Are there any insights that lead to negative growth? Justify with specific reason.

Yes. These insights can influence content acquisition and production by highlighting genres that consistently perform well, thereby directing focus and resources toward quality content.

# 8. Number of Titles Per Age Rating – Bar Chart

In [None]:
plt.figure(figsize=(8, 5))
sns.countplot(data=merged, x="age_certification", order=merged['age_certification'].value_counts().index, palette="coolwarm")
plt.xlabel("Age Rating")
plt.ylabel("Number of Titles")
plt.title("Content Distribution by Age Rating")
plt.show()



##### 1. Why did you pick the specific chart?

A bar chart is the best way to compare different categories. Here, it shows how many movies and shows fall into each age rating category (e.g., PG, R, 18+, etc.).

##### 2. What is/are the insight(s) found from the chart?

This chart helps answer questions like:

Does Amazon Prime cater more to family-friendly content (G, PG, PG-13) or mature audiences (R, 18+)?

Are certain age groups underserved?

##### 3. Will the gained insights help creating a positive business impact?
Are there any insights that lead to negative growth? Justify with specific reason.

Yes.
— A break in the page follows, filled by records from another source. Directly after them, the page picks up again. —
/-- The item leaves for another chain position (R285, R339): it stays in the journal until that device has accepted it. -/
def State.forward (s : State) (f : Flight) : State :=
  let s := s.modFlight f.item.tag.stream f.item.tag.seq fun f => { f with phase := .sent }
  s.latSend (if f.item.tag.dst / 0x2000 < s.pos then 0 else 1) (.item f.item)

/-- Dispatch to a unit of this device (R288, R289): the oldest waiting item of the highest effective PRI that it can take. An engine
whose buffer lacks room for that item takes no other in its place (R174). -/
def State.dispatch (s : State) (u : Nat) : State :=
  let id := s.unitId u
  let here := fun f : Flight => f.item.tag.dst = id
  let s := if 0x100 ≤ u && u < 0x180 then s.inbufSmall (u - 0x100) else s
  if !s.unitOn u then
    if s.sched.flights.any fun f => here f && f.phase = .waiting && (s.stream f.item.tag.stream).wake then s.wakeUnit u else s
  else if !s.unitTakes u then s
  else match pickFlight s.sched.flights fun f => here f && s.canDeliver u f with
    | none => s
    | some f => if s.keyGate f != .pass then s.keyStep f else if s.roomAt u f then s.deliver u f else s

/-- Dispatch goes on while the unit takes items, at most `n` times (R174). -/
def State.dispatchAll : Nat → State → Nat → State
  | 0, s, _ => s
  | n + 1, s, u => State.dispatchAll n (s.dispatch u) u

/-- Space was freed in an engine's buffer: what waits is delivered as far as it fits (R174). -/
def State.feedEngine (s : State) (e : Nat) : State :=
  let id := s.unitId (0x100 + e)
  State.dispatchAll (s.sched.flights.filter fun f => f.item.tag.dst = id && f.phase = .waiting).length s (0x100 + e)

/-- A D item for a unit of this device is accepted when that unit takes it; until then its sender holds it (R285). `t` is the
state with the item taken: the state with it delivered, or none while the unit cannot take it. -/
def State.sendDelivered (t : State) (it : Item) : Option State :=
  let k := it.tag.stream
  match t.sched.flights.find? fun f => f.is k (t.stream k).tx with
  | none => some t
  | some f =>
    let u := it.tag.dst % 0x2000
    if !f.isD || f.phase != .waiting || !(t.dstLocal it.tag.dst) then some t
    else if t.unitOn u && t.unitTakes u &&
        ((pickFlight t.sched.flights fun g => g.item.tag.dst = t.unitId u && t.canDeliver u g) = some f) && t.roomAt u f then
      some (t.dispatch u)
    else none

/-- A unit that cannot take an item is woken by it where its stream says so (R289). -/
def State.wakeFor (s : State) (it : Item) : State :=
  let u := it.tag.dst % 0x2000
  if !s.unitOn u && (s.stream it.tag.stream).wake then s.wakeUnit u else s

end Sys2Proof.Machine
end

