-- ==== Sys2Proof/Machine/Power.lean ====
section
/-! DEFINITION. Power (chapter 15): switched domains (R403 to R409), the ledger flush (R299, R419), cold starts (R367, R402), the
class 5 reset (R439), and the steps from power-good to trained memory (R402). -/

namespace Sys2Proof.Machine

/-! ### Commands of the power page (R405, R431) -/

/-- PWR_CMD ends with a RESULT (R431). -/
def State.pwrResult (s : State) (r : Nat) : State :=
  ({ (s.putB R.PWR_CMD_BUSY false).put R.PWR_RESULT r with pwr := { s.pwr with cmd := none } }).done .power

/-- The command that runs for domain `d` ends. -/
def State.pwrDone (s : State) (d r : Nat) : State := if s.pwr.cmd = some d then s.pwrResult r else s

/-- A command of PWR_CMD: its fields are taken; while BUSY reads 1 it starts nothing. -/
def State.pwrCmd (s : State) (w : Writer) (d op : Nat) (f : State → State) : State :=
  s.byOwner w .power fun s =>
    let s := (s.put R.PWR_CMD_DOMAIN d).put R.PWR_CMD_OP op
    if s.bit R.PWR_CMD_BUSY then s else f s

/-- The command runs until its domain gets there. -/
def State.pwrStart (s : State) (d : Nat) : State :=
  { s.putB R.PWR_CMD_BUSY true with pwr := { s.pwr with cmd := some d } }

/-- ON is refused: no such domain, or what it depends on is off (R405). -/
def State.onRefused (s : State) (d : Nat) : Bool :=
  212 ≤ d || (d < 128 && !s.domOn (domCluster (d / 8))) || (176 ≤ d && d < 208 && !s.domOn (domConv (d - 176)))

/-- OFF is refused: no such domain, or what depends on it is on (R405). -/
def State.offRefused (s : State) (d : Nat) : Bool :=
  212 ≤ d || (128 ≤ d && d < 144 && (List.range 8).any fun i => s.domOn (domEngine (8 * (d - 128) + i))) ||
    (144 ≤ d && d < 176 && s.domOn (domField (d - 144)))

/-- DOMAIN_ON (R405): a fiddlehead start, DONE at once, or a refusal. -/
def execDomainOn (w : Writer) (d : Byte) (s : State) : Host.Outcome State Fault Refusal :=
  .next (s.pwrCmd w d.toNat 1 fun s =>
    if 212 ≤ d.toNat then s.pwrResult 1
    else if s.domOn d.toNat then s.pwrResult 0
    else if s.onRefused d.toNat then s.pwrResult 1
    else (s.pwrStart d.toNat).startDomain d.toNat)

/-- A reload of one of a domain's units that has not reached step 4 of R315 ends ABORTED (R319, R429). -/
def State.offAborts (s : State) (d : Nat) : State :=
  if (domUnits d).contains s.rcfg.target then s.abortReload else s

/-- DOMAIN_OFF (R405): the units of the domain quiesce, or DONE at once, or a refusal. -/
def execDomainOff (w : Writer) (d : Byte) (s : State) : Host.Outcome State Fault Refusal :=
  .next (s.pwrCmd w d.toNat 2 fun s =>
    if 212 ≤ d.toNat then s.pwrResult 1
    else if !s.domOn d.toNat then s.pwrResult 0
    else if s.offRefused d.toNat then s.pwrResult 1
    else
      let s := (s.pwrStart d.toNat).offAborts d.toNat
      let s := { s with pwr := { s.pwr with offs := d.toNat :: s.pwr.offs } }
      (domUnits d.toNat).foldl (fun s u => s.startQuiesce u) s)

/-- DOMAIN_POWER_REMOVE (R405): the quiesce of every unit of the domain has ended. What was returned stays held, because the
domain is off. -/
def execDomainPowerRemove (d : Fin 212) (s : State) : Host.Outcome State Fault Refusal :=
  let us := domUnits d
  .next (if s.pwr.offs.contains d.val && us.all fun u => s.sched.quiesce.contains (s.unitId u, 3) then
    (us.foldl (fun s u => s.endQuiesce (s.unitId u)) (s.removeDomain d)).pwrDone d 0
  else s)
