/-- The fields of a debug token (R394). -/
def tokSerial (b : SignedBody) : Nat := bodyNum b 4 16
def tokChallenge (b : SignedBody) : Nat := bodyNum b 20 32
def tokScope (b : SignedBody) : Nat := bodyNum b 52 4
def tokNotAfter (b : SignedBody) : Nat := bodyNum b 56 8
def tokAuth (b : SignedBody) : Nat := bodyNum b 64 1

/-- The layout of R394: "FDDU", the zero bits and bytes, and SIG_LEN bytes of signature. -/
def tokFormat (b : SignedBody) : Bool :=
  b.bytes.length = 72 + bodyNum b 68 4 && bodyNum b 0 4 = 0x55444446 && tokScope b < 8 && tokAuth b < 4 && bodyNum b 65 3 = 0

/-- UNLOCK (R394, R395). -/
def execUnlock (hd : ObjReq) (token sig : List Byte) (sigOk : Bool) (s : State) : Host.Outcome State Fault Refusal :=
  let tag := hd.tag
  .next (s.object 2 hd fun s =>
    let token : SignedBody := { bytes := token ++ sig, sigOk := sigOk }
    let scope := tokScope token
    let notAfter := tokNotAfter token
    if !tokFormat token then s.reply 2 1 tag
    else if tokSerial token != s.serialNo then
      let c := s.draw 10
      c.2.reply 2 (c.1 + 1) tag
    else if s.sec.chalDebug != some (tokChallenge token) then s.reply 2 3 tag
    else
      let s := { s with sec := { s.sec with chalDebug := none } }
      if (s.slot (tokAuth token)).state != 1 then s.reply 2 6 tag
      else if !token.sigOk then s.reply 2 2 tag
      else if !s.bit R.RTC_STAT_VALID then s.reply 2 4 tag
      else if s.rtcSec + 86400 < notAfter then s.reply 2 1 tag
      else
        let s := { s with sec := { s.sec with unlocks := (scope, notAfter) :: s.sec.unlocks } }.debugSync
        let s := s.countNow fun c => { c with unlocks := satSucc 32 c.unlocks }
        let s := s.logAdd (.unlock scope notAfter s.calTime)
        (s.raise (s.srcPage .security) 0 0x67 scope).reply 2 0 tag)

/-- DEBUG_LOCK (R394, R395). -/
def execDebugLock (req : ObjReq) (s : State) : Host.Outcome State Fault Refusal :=
  .next (s.object 3 req fun s => ({ s with sec := { s.sec with unlocks := [] } }.debugSync).reply 3 0 req.tag)

/-- UNLOCK_EXPIRY (R395): unlocks whose NOT_AFTER the calendar has reached end. -/
def execUnlockExpiry (s : State) : Host.Outcome State Fault Refusal :=
  .next { s with sec := { s.sec with unlocks := s.sec.unlocks.filter fun e => s.rtcSec < e.2 } }.debugSync

/-! ### Firmware (R392, R393) -/

/-- A load or a warm reset runs: STAGE and COMMIT are refused with BUSY (R398). -/
def State.fwBusy (s : State) : Bool :=
  let st := s.get R.LAT_LOAD_STAT_STATE
  (1 ≤ st && st ≤ 4) || s.host.warm != 0

/-- A write that SEC_FWUP takes (R391, R399): it is what a device accepts in which no bank qualified. -/
def State.byFwup (s : State) (w : Writer) (f : State → State) : State :=
  if 2 ≤ s.pwr.phase && s.pwr.noFw && s.matchesOwner w (s.get (R.PAGE_OWNER (pageBase .security))) then f s
  else s.byOwner w .security f

/-- GO of SEC_FWUP_CTRL: ignored while BUSY reads 1. -/
def State.fwGo (s : State) (op : Nat) (f : State → State) : State :=
  let s := s.put R.SEC_FWUP_CTRL_OP op
  if s.bit R.SEC_FWUP_STAT_BUSY then s
  else if s.fwBusy then (s.put R.SEC_FWUP_STAT_STATUS 9).done .security
  else f s

/-- A firmware operation runs until FWUP_DONE. -/
def State.fwRun (s : State) (op status : Nat) (img : FwImage) : State :=
  { s.putB R.SEC_FWUP_STAT_BUSY true with sec := { s.sec with fwWork := some ⟨op, status, img⟩ } }

/-- The image that SEC_FWUP names in shared SRAM or DRAM: whether it can be read, and its bytes (R392). -/
def State.fwOffset (s : State) : Nat := s.get R.SEC_FWUP_ADDR_LO + s.get R.SEC_FWUP_ADDR_HI * 2 ^ 32
def State.fwReadable (s : State) : Bool := s.imageReadable (s.get R.SEC_FWUP_ADDR_HI_SPACE) s.fwOffset (s.get R.SEC_FWUP_LEN)
def State.fwBytes (s : State) : List Byte :=
  let n := s.get R.SEC_FWUP_LEN
  memRead (s.imageBytes (s.get R.SEC_FWUP_ADDR_HI_SPACE) s.fwOffset n) n 0

/-- STATUS of STAGE (R392): the image is read from SPACE 1 or 2 and verified, and its SVN is not below OTP_SVN. -/
def State.stageStatus (s : State) (svn : Nat) (readOk sigOk : Bool) : Nat :=
  let sp := s.get R.SEC_FWUP_ADDR_HI_SPACE
  if !(sp = 1 || sp = 2) || 0x80000 < s.get R.SEC_FWUP_LEN || 64 < svn then 1
  else if !(readOk && s.fwReadable) || !sigOk then 2
  else if svn < s.sec.otpSvn then 10
  else 0

/-- STAGE (R392): an accepted image goes, as it is read, into the inactive bank. -/
def execStage (w : Writer) (svn : Nat) (readOk sigOk : Bool) (s : State) : Host.Outcome State Fault Refusal :=
  .next (s.byFwup w fun s => s.fwGo 1 fun s =>
    let status := s.stageStatus svn readOk sigOk
    s.fwRun 1 status { svn := svn, bytes := if status = 0 then s.fwBytes else [] })

/-- FW_COMMIT (R393). -/
def execFwCommit (w : Writer) (s : State) : Host.Outcome State Fault Refusal :=
  .next (s.byOwner w .security fun s => s.fwGo 2 fun s =>
    if !s.sec.uncommitted then (s.put R.SEC_FWUP_STAT_STATUS 4).done .security
    else if s.sec.running.svn ≤ s.sec.otpSvn then
      let s := ({ s with sec := { s.sec with uncommitted := false } } : State).secSync
      (s.put R.SEC_FWUP_STAT_STATUS 4).done .security
    else s.fwRun 2 0 s.sec.running)

/-- FWUP_DONE (R392, R393): a staged image is in the inactive bank, which is marked active; or the fuses are blown. -/
def execFwupDone (s : State) : Host.Outcome State Fault Refusal :=
  .next (match s.sec.fwWork with
    | none => s
    | some x =>
      let sec := { s.sec with fwWork := none }
      let sec := if x.status != 0 then sec
        else if x.op = 1 then
          let sec := if sec.activeB then { sec with bankA := x.img, okA := true } else { sec with bankB := x.img, okB := true }
          { sec with activeB := !sec.activeB, uncommitted := true }
        else sec.fuse x.img.svn
      let s := { s with sec := sec }
      let s := if x.op = 2 && x.status = 0 then
          (s.ledgerWrite .fuses).countNow fun c => { c with fwUpdates := satSucc 32 c.fwUpdates }
        else s
      let s := (s.putB R.SEC_FWUP_STAT_BUSY false).put R.SEC_FWUP_STAT_STATUS x.status
      s.secSync.done .security)

end Sys2Proof.Machine
end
If there’s a gap in certain audience segments, Amazon Prime can invest in content acquisition or original productions to fill that void and improve subscriber retention.
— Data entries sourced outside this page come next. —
/-- A register read at offset `a` of this device's window (R8): what it returns, and the state after it. RC fields clear; a
measurement is a value drawn afresh. -/
def State.regRead (s : State) (a : Nat) : Word × State :=
  match s.latchRead a with
  | some t => (t.busRead, { t with busRead := s.busRead })
  | none =>
    let v := s.view a
    if a = pwrPage + 0x68 then (v, { s with free := s.free + 1 })
    else if accMask a .rc = 0 then (v, s)
    else (v, s.setWord a (s.word a &&& ~~~BitVec.ofNat 32 (accMask a .rc)))

end Sys2Proof.Machine
end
# Chart - 9 - Correlation Heatmap

In [None]:

# add numeric_only=True to tell corr() to ignore string values.
plt.figure(figsize=(12, 6))
sns.heatmap(merged.corr(numeric_only=True), annot=True, cmap="coolwarm", linewidths=0.5)
plt.title("Correlation Heatmap of Numerical Features")
plt.show()


##### 1. Why did you pick the specific chart?

A heatmap is the best way to visualize correlations between numerical variables, revealing positive or negative relationships.


##### 2. What is/are the insight(s) found from the chart?


*  It may show that IMDb rating correlates with runtime, meaning longer movies tend to have higher/lower ratings.

*   It could reveal whether release year impacts popularity or IMDb scores.






# Chart - 10 - Pair Plot

In [None]:
sns.pairplot(merged[['imdb_score', 'runtime', 'release_year', 'tmdb_popularity']], palette="husl")
plt.show()



##### 1. Why did you pick the specific chart?

A pairplot allows us to visualize pairwise relationships and distributions between multiple variables simultaneously.


##### 2. What is/are the insight(s) found from the chart?

We can see if higher IMDb ratings correspond to longer runtimes.

It can also reveal trends between release year and IMDb scores/popularity.

## **5. Solution to Business Objective**

#### What do you suggest the client to achieve Business Objective ?
Explain Briefly.

Based on the analysis and insights gained from the dataset, I suggest the following strategies for Amazon Prime Video to achieve its business objectives effectively:

**1. Enhancing Content Diversity**

Invest in underrepresented genres and regional content to attract diverse audiences.

Analyze genre popularity trends for strategic content acquisition.

**2. Optimizing Regional Availability**

Expand licensing agreements to improve content accessibility across regions.

Localize content and acquire region-specific movies and shows.

**3. Leveraging Trends Over Time**

Maintain steady content acquisition and monitor high-performing release years.

Track competitor trends to refine content strategy.

**4. Boosting IMDb Ratings & Popularity**

Promote top-rated content through AI-driven recommendations and marketing.

Invest in high-quality originals and collaborate with influencers for better visibility.

# **Conclusion**

This project provided valuable insights into Amazon Prime Video’s content library by analyzing genre diversity, regional availability, trends over time, and IMDb ratings. Through data cleaning, visualization, and exploratory analysis, we identified key patterns that can help optimize content strategy, enhance user engagement, and drive business growth. Implementing data-driven decisions, such as acquiring trending genres, expanding regional availability, and leveraging top-rated content, will strengthen Amazon Prime Video’s market position and improve subscriber retention.